Bollywood doesn’t sell
Shun those attention-seeking, unruly MPs and they will learn to behave, writes Jay Panda.
Despite the cringe-inducing behaviour that has become common in Parliament, its members are rational people. More often than not, there’s a method to the madness, which has developed over the decades and has its own system of rewards and punishments. As a republic, India is six decades old; at a similar stage in developed-country democracies, the legislative ambience was similar.

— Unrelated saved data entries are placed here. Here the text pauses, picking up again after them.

-- ==== Sys2Proof/Laws/Ops.lean ====
section
/-! SUPPORT. What each shared operation can do, said once. -/

namespace Sys2Proof.Machine

/-- An error leaves the block as it was and gives one response (`60_exceptions.md` R177). -/
theorem State.raise_eq (s : State) (e : Status) : s.raise e = .next (s.reply s.block e Config.noIndex) := rfl

theorem State.respond_eq (s : State) (b : Block) (st : Status) (k : Byte) : s.respond b st k = .next (s.reply b st k) := rfl

/-- Re-sync changes `tail` alone, and moves it only to an entry of the pool that holds the next age. -/
theorem Block.resync_cases {b b' : Block} (h : b.resync = some b') :
    ∃ v, b.slot? b.tail.toNat = some v ∧
      ((∃ k, b.findNextAge v = .found k ∧ k < b.capacity.toNat ∧ k < Config.depth ∧ b.entry k = nextAge v ∧
          b' = { b with tail := BitVec.ofNat 8 k }) ∨
        (b.findNextAge v = .missed ∧ b' = b)) := by
  rw [Block.resync] at h
  split at h
  · cases h
  · next v hv =>
    refine ⟨v, hv, ?_⟩
    split at h
    · next k hk =>
      have := Block.scan_found hk
      exact .inl ⟨k, hk, this.1, this.2.1, this.2.2, by simpa using h.symm⟩
    · next hm => exact .inr ⟨hm, by simpa using h.symm⟩
    · cases h

/-- Re-sync always ends in a pool whose cursors are legal. -/
theorem Block.resync_isSome (b : Block) (ht : b.tail.toNat < b.capacity.toNat) (hd : b.capacity.toNat ≤ Config.depth) :
    ∃ b', b.resync = some b' := by
  rw [Block.resync, Block.slot?_of_lt ht hd]
  have := Block.scan_ne_outOfRange b (nextAge (b.entry b.tail.toNat)) b.tail.toNat b.capacity.toNat 1 (by omega) hd
  cases h : b.findNextAge (b.entry b.tail.toNat) with
  | found k => simp only [h]; exact ⟨_, rfl⟩
  | missed => simp only [h]; exact ⟨_, rfl⟩
  | outOfRange => exact absurd h this

/-- Re-sync leaves everything but `tail`. -/
theorem Block.resync_frame {b b' : Block} (h : b.resync = some b') :
    b'.initDone = b.initDone ∧ b'.capacity = b.capacity ∧ b'.size = b.size ∧ b'.head = b.head ∧ b'.age = b.age ∧
      b'.slots = b.slots := by
  obtain ⟨v, _, ⟨k, _, _, _, _, rfl⟩ | ⟨_, rfl⟩⟩ := Block.resync_cases h <;> exact ⟨rfl, rfl, rfl, rfl, rfl, rfl⟩

/-- Where `tail` is after re-sync: on an entry of the pool that holds the age after the old one, or where it was, and then no
entry of the pool holds that age. -/
theorem Block.resync_tail {b b' : Block} (hd : b.capacity.toNat ≤ Config.depth) (h : b.resync = some b') :
    b.tail.toNat < b.capacity.toNat ∧
      ((b'.tail.toNat < b.capacity.toNat ∧ b.entry b'.tail.toNat = nextAge (b.entry b.tail.toNat)) ∨
        (b'.tail = b.tail ∧ ∀ i < b.capacity.toNat, b.entry i ≠ nextAge (b.entry b.tail.toNat))) := by
  obtain ⟨v, hv, hc⟩ := Block.resync_cases h
  obtain ⟨ht, _, rfl⟩ := Block.slot?_eq_some.1 hv
  refine ⟨ht, ?_⟩
  rcases hc with ⟨k, _, hk, _, he, rfl⟩ | ⟨hm, rfl⟩
  · have : (BitVec.ofNat 8 k).toNat = k := by
      have := b.capacity.isLt
      simp only [BitVec.toNat_ofNat]
      omega
    exact .inl ⟨by simpa [this] using hk, by simpa [this] using he⟩
  · exact .inr ⟨rfl, (Block.scan_missed (by omega) hd).1 hm⟩

/-- Re-sync in a pool whose cursors are legal: `tail` goes to the first entry after it that holds the next age, or stays where no
entry holds it (`42_tail_resync.md` R116, R117, R119). -/
theorem Block.resync_of_legal (b : Block) (hd : b.capacity.toNat ≤ Config.depth) (ht : b.tail.toNat < b.capacity.toNat) :
    ∃ tail', b.resync = some { b with tail := tail' } ∧
      ((∃ d < b.capacity.toNat, tail'.toNat = idxAdd b.capacity b.tail.toNat (1 + d) ∧
            b.entry tail'.toNat = nextAge (b.entry b.tail.toNat) ∧
            ∀ d' < d, b.entry (idxAdd b.capacity b.tail.toNat (1 + d')) ≠ nextAge (b.entry b.tail.toNat)) ∨
          (tail' = b.tail ∧ ∀ i < b.capacity.toNat, b.entry i ≠ nextAge (b.entry b.tail.toNat))) := by
  rw [Block.resync, Block.slot?_of_lt ht hd]
  rcases Block.scan_cases b (nextAge (b.entry b.tail.toNat)) b.tail.toNat b.capacity.toNat 1 (by omega) hd with
    ⟨d, hdc, hf, hw, hno⟩ | ⟨hm, _⟩
  · have hf' : b.findNextAge (b.entry b.tail.toNat) = _ := hf
    have hk := cursor_toNat (idxAdd_lt b.capacity b.tail.toNat (1 + d) (by omega))
    simp only [hf']
    exact ⟨_, rfl, .inl ⟨d, hdc, hk, by rw [hk]; exact hw, hno⟩⟩
  · have hm' : b.findNextAge (b.entry b.tail.toNat) = _ := hm
    simp only [hm']
    exact ⟨b.tail, rfl, .inr ⟨rfl, (Block.scan_missed (by omega) hd).1 hm⟩⟩

/-- What `entry` reads after a store to an entry that exists. -/
theorem Block.entry_store {b : Block} (h : b.slots.wf = true) {a : Nat} (ha : a < Config.depth) (v : Byte) (i : Nat) :
    (b.store a v).entry i = if i = a then v else b.entry i :=
  Memory.read_write h ha v i

/-- The entries of the pool that `INIT c` creates: `EMPTY` below `c`, as before from `c` on (`40_initialize.md` R94). -/
theorem Block.entry_create {b : Block} (h : b.slots.wf = true) {c : Byte} (hc : c.toNat ≤ Config.depth) (i : Nat) :
    (b.create c).entry i = if i < c.toNat then Config.empty else b.entry i :=
  Memory.read_fill h _ hc i

theorem Memory.free_wf (k n : Nat) : (Memory.free k n).wf = true := by
  rw [Memory.free]
  exact Memory.fill_wf rfl _ n

/-- A hardware reset leaves a slot array in canonical form. -/
theorem Block.afterReset_wf (n : Nat) : (Block.afterReset n).slots.wf = true := by
  rw [Block.afterReset_slots]
  exact Memory.free_wf _ _

/-- A reset after a command ends in a next state only where the command did. -/
theorem resetAfter_next {o : Host.Outcome State Fault Refusal} {t : State} (h : resetAfter o = .next t) :
    ∃ u, o = .next u ∧ t = u.hardwareReset := by
  cases o with
  | next u => exact ⟨u, rfl, by cases h; rfl⟩
  | fault r => cases h
  | refused r => cases h

/-- What a step can be: nothing presented, a command, a reset, or a reset during a command. -/
theorem State.port_cases (s : State) :
    (s.inbox = [] ∧ s.port = .next s) ∨
      (∃ w rest, s.inbox = .command w :: rest ∧ s.port = exec (decode w) (s.take rest)) ∨
      (∃ rest, s.inbox = .reset :: rest ∧ s.port = .next (s.take rest).hardwareReset) ∨
      (∃ w rest, s.inbox = .resetDuring w :: rest ∧
        (s.port = resetAfter (exec (decode w) (s.take rest).drawn) ∨ s.port = .next (s.take rest).drawn.hardwareReset)) := by
  rw [State.port]
  split
  · next h => exact .inl ⟨h, rfl⟩
  · next w rest h => exact .inr (.inl ⟨w, rest, h, rfl⟩)
  · next rest h => exact .inr (.inr (.inl ⟨rest, h, rfl⟩))
  · next w rest h =>
    refine .inr (.inr (.inr ⟨w, rest, h, ?_⟩))
    rw [State.interruptedByReset]
    split
    · exact .inl rfl
    · exact .inr rfl

end Sys2Proof.Machine
end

Joanne Freeman of Yale University, who is writing a book on violence in the US Congress in the 19th century, states that “(members) pulled knives and guns on one another. There were shoving matches and canings... Tables were flipped, inkwells and spittoons went flying”. And yet, today that very same US Congress is a model of procedural rectitude and decorum. I hesitate to speculate how long it might be before our Parliament discovers that ambience, but I am convinced that we will. In part, my hope stems from an unlikely parallel: Bollywood.
Both electoral politics and Bollywood cater to the masses, who prefer tamasha over subtle storytelling. Look back a generation, and Bollywood’s offerings for middle class sensitivities were relatively slim pickings. That’s where the spectacle of Parliament remains today, with very little on offer for the middle class voter. Many parliamentarians are still stuck in the mould of the anti-establishment, rampaging, angry young man, because that persona, in politics as in the Bollywood of an earlier era, paid dividends.

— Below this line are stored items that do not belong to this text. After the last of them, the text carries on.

/-- Two entries that meet the predicate count for two. -/
theorem Block.two_le_count {b : Block} {p : Byte → Bool} {n i j : Nat} (hij : i < j) (hj : j < n)
    (hpi : p (b.entry i) = true) (hpj : p (b.entry j) = true) : 2 ≤ b.count p n := by
  induction n with
  | zero => omega
  | succ n ih =>
    rw [Block.count]
    obtain hlt | rfl := Nat.lt_succ_iff_lt_or_eq.1 hj
    · exact (ih hlt).trans (Nat.le_add_right _ _)
    · have hone : b.count p j ≠ 0 := fun hzero =>
        Bool.noConfusion ((Block.count_eq_zero.1 hzero i hij).symm.trans hpi)
      rw [hpj, Bool.toNat_true]
      omega

/-- In a pool with one live slot there is no second. -/
theorem Block.live_unique {b : Block} (hone : b.liveCount = 1) {i j : Nat} (hi : b.Live i) (hj : b.Live j) : i = j := by
  obtain ⟨hic, hil⟩ := hi
  obtain ⟨hjc, hjl⟩ := hj
  rcases Nat.lt_trichotomy i j with hlt | heq | hlt
  · have htwo : 2 ≤ b.liveCount := Block.two_le_count hlt hjc hil hjl
    omega
  · exact heq
  · have htwo : 2 ≤ b.liveCount := Block.two_le_count hlt hic hjl hil
    omega

/-- Re-sync leaves `tail` on the only live slot: an entry with the next age would be a second one. -/
theorem Block.resync_tail_of_single {b r : Block} (hb : b.Inv) (hpool : b.initDone = true) (hone : b.size.toNat = 1)
    (hlive : isAge (b.entry b.tail.toNat) = true) (hs : b.resync = some r) : r.tail = b.tail := by
  obtain ⟨_, hinv⟩ := hb
  obtain ⟨⟨_, hmax, _⟩, hcount, _⟩ := hinv hpool
  obtain ⟨htail, ⟨hlt, hnext⟩ | ⟨hstay, _⟩⟩ := Block.resync_tail hmax hs
  · have hsecond : b.Live r.tail.toNat := ⟨hlt, hnext ▸ isAge_nextAge hlive⟩
    exact BitVec.eq_of_toNat_eq (Block.live_unique (hcount.symm.trans hone) hsecond ⟨htail, hlive⟩)
  · exact hstay

/-- Settles O49: without the re-anchor step the hit path leaves `tail`, and re-sync leaves it on the only live slot. -/
theorem staleTailArises : Obligations.StaleTailArises := by
  refine ⟨fun a k s t hsetting h => ?_, fun a k s t hs hone h => ?_⟩
  · obtain ⟨j, _, _, hblock⟩ := alloc_ok_block h
    rw [hblock, Block.fillSlot_tail, hsetting, if_neg (by simp)]
  · obtain ⟨hpool, rfl, hlive, r, hres, hblock⟩ := reserve_ok_block h
    obtain ⟨_, _, hsize, _⟩ := Block.resync_frame hres
    obtain ⟨htail, _⟩ := Block.tail_named hs hpool
    obtain ⟨⟨_, hmax, _⟩, _⟩ := hs.2 hpool
    rw [hblock, Block.claim_size, Block.claim_tail, hsize]
    refine ⟨?_, Block.resync_tail_of_single hs hpool hone hlive hres, ?_⟩
    · rw [show s.block.size = 1 from BitVec.eq_of_toNat_eq hone]
      rfl
    · exact Block.entry_claim_resync hs.1 hres (htail.trans_le hmax)

/-! ### What `RELEASE` and `INIT` refuse (R163 to R165; `20_memory.md` R53) -/

/-- Settles O28, by the two checks: the index first, then the entry it names. -/
theorem releaseRefused : Obligations.ReleaseRefused := by
  intro i s hpool hd hcause
  rw [← State.reply_same_block s (by decide)]
  by_cases hi : i.toNat < s.block.capacity.toNat
  · exact exec_release_notReserved hpool (Block.slot?_of_lt hi hd) (hcause.resolve_left (Nat.not_le.2 hi))
  · exact exec_release_beyond (Nat.le_of_not_lt hi)

/-- Settles O29: the first `RELEASE` has emptied the entry, so the second reads no `RESERVED` there. -/
theorem doubleReleaseRefused : Obligations.DoubleReleaseRefused := by
  intro i k s t hwf ⟨hexec, hout⟩
  obtain ⟨_, rfl⟩ | ⟨hpool, hi, hd, _, rfl⟩ := execRelease_cases hexec
  · cases (reply_answers hout).1
  · have hempty : (s.block.store i.toNat Config.empty).entry i.toNat = Config.empty := by
      rw [Block.entry_store hwf hd, if_pos rfl]
    rw [← State.reply_same_block _ (by decide)]
    exact exec_release_notReserved hpool (Block.slot?_eq_some.2 ⟨hi, hd, hempty⟩) (by decide)

/-- Settles O18, by what `INIT` answers inside the legal capacities and outside them. -/
theorem initAcceptsExactly : Obligations.InitAcceptsExactly := by
  intro c s
  have houtside : (c = 0 ∨ c = 1 ∨ c = 254 ∨ c = 255) ↔ ¬ (2 ≤ c.toNat ∧ c.toNat ≤ 253) := by bv_omega
  rw [houtside]
  by_cases hlegal : 2 ≤ c.toNat ∧ c.toNat ≤ 253
  · have hanswer : Answers (.init c) s _ .ok _ := ⟨exec_init_ok hlegal.1 hlegal.2, rfl⟩
    simp only [exists_answers_iff hanswer]
    simp [hlegal]
  · have hanswer : Answers (.init c) s _ .badArgument _ := ⟨exec_init_refused (by omega), rfl⟩
    simp only [exists_answers_iff hanswer]
    simp [hlegal]

end Sys2Proof.Machine
end

section
/-! PROOFS of the statements about `45_properties.md`, the runs that fill a new pool (R146) and then evict from it, oldest
first (R147). -/

namespace Sys2Proof.Machine

/-! ### Runs of one command -/

theorem execAll_append {is js : List Instr} {s t : State} (h : execAll is s = .next t) :
    execAll (is ++ js) s = execAll js t := by
  induction is generalizing s with
  | nil => rw [Host.Outcome.next.inj h, List.nil_append]
  | cons i is ih =>
    cases hexec : exec i s with
    | next u =>
      rw [execAll, hexec] at h
      rw [List.cons_append, execAll, hexec]
      exact ih h
    | fault r =>
      rw [execAll, hexec] at h
      cases h
    | refused r =>
      rw [execAll, hexec] at h
      cases h

/-- One more command of the same kind at the end of a run. -/
theorem execAll_replicate_succ {is : List Instr} {i : Instr} {n : Nat} {s t u : State}
    (hrun : execAll (is ++ List.replicate n i) s = .next t) (hexec : exec i t = .next u) :
    execAll (is ++ List.replicate (n + 1) i) s = .next u := by
  rw [List.replicate_succ', ← List.append_assoc, execAll_append hrun, execAll, hexec]
  rfl
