-- ==== Sys2Proof/Syntax.lean ====
section
/-! DEFINITION. The command set (spec 30_encoding.md R110 to R114): the fields of format C, and the commands. -/

namespace Sys2Proof

/-- The three fields of the one command format, C (R111), as they stand in a word. -/
structure FormatC where
  /-- OP, bits 7:0. -/
  op : BitVec 8
  /-- O, bit 8. -/
  o : Bool
  /-- RSV, bits 31:9. -/
  rsv : BitVec 23
  deriving DecidableEq, Repr

/-- The symbol order of a pack, field O (R114). -/
inductive Order where
  /-- O = 0: the first symbol is the most significant (the source's order). -/
  | msFirst
  /-- O = 1: the first symbol is the least significant (the spec's extension). -/
  | lsFirst
  deriving DecidableEq, Repr

/-- The defined commands (R113), one constructor per row of spec/opcode_table.json.
A command has no immediate field (R112): its operands are ARG0 and ARG1 as latched at issue. -/
inductive Instr where
  /-- NOP (44_control.md R220). -/
  | nop
  /-- CONVERT (40_csc.md R140). -/
  | convert
  /-- CLASSIFY (41_classifier.md R160). -/
  | classify
  /-- SCAN (42_grid_scanner.md R180). -/
  | scan
  /-- PACKB, PACKB.LS (43_bitpacker.md R200). -/
  | packb (o : Order)
  /-- PACKI, PACKI.LS (43_bitpacker.md R204). -/
  | packi (o : Order)
  deriving DecidableEq, Repr

end Sys2Proof
end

Many of our politicians cut their teeth in an era when literacy levels were lower, and the explosion in the electronic mass media had yet to happen. Disrupting Parliament was a way of getting attention, whereas asserting that same position via a debate was pointless in a country where most voters never got to hear of it. This strategy still pays dividends because of the media’s tendency to highlight disruptive behaviour and ignore parliamentary discussions.
Bollywood, in the meantime, has evolved. As India’s middle-class grew, filmmakers smelled money, and as a result today’s productions include a large number that target this new demographic. These productions are much more nuanced and less dishum-dishum. Politics, on the other hand, hasn’t kept up with the middle class as much because it hasn’t had the incentive: the middle class continues to be stingy with the only currency that ultimately matters in politics: votes.
This is rather odd by the standards of developed country democracies, where middle class activism in politics, including voter turnout at elections, is far higher than that of the poor. Perhaps it can be explained by the fact that the size of the middle class far outnumbers the poor, thus putting much more of their way of life at stake.
So, why aren’t we experiencing a similar improvement in parliamentary decorum? I believe it’s because the size of our middle class — as a percentage of the total population — and the level of its engagement with the political process, has not yet reached a tipping point. When they do, it will be more profitable for politicians to adapt to what appeals to this demographic than to persist in the old ways.
To me the big question is not if, but when. My optimism stems from both the continuing growth of the middle class and the many new examples of their recognition that it must engage with the political process in order to see it improve. And I keep hoping for the surest prescription for curing bad behaviour in Parliament: for the media to simply ignore it.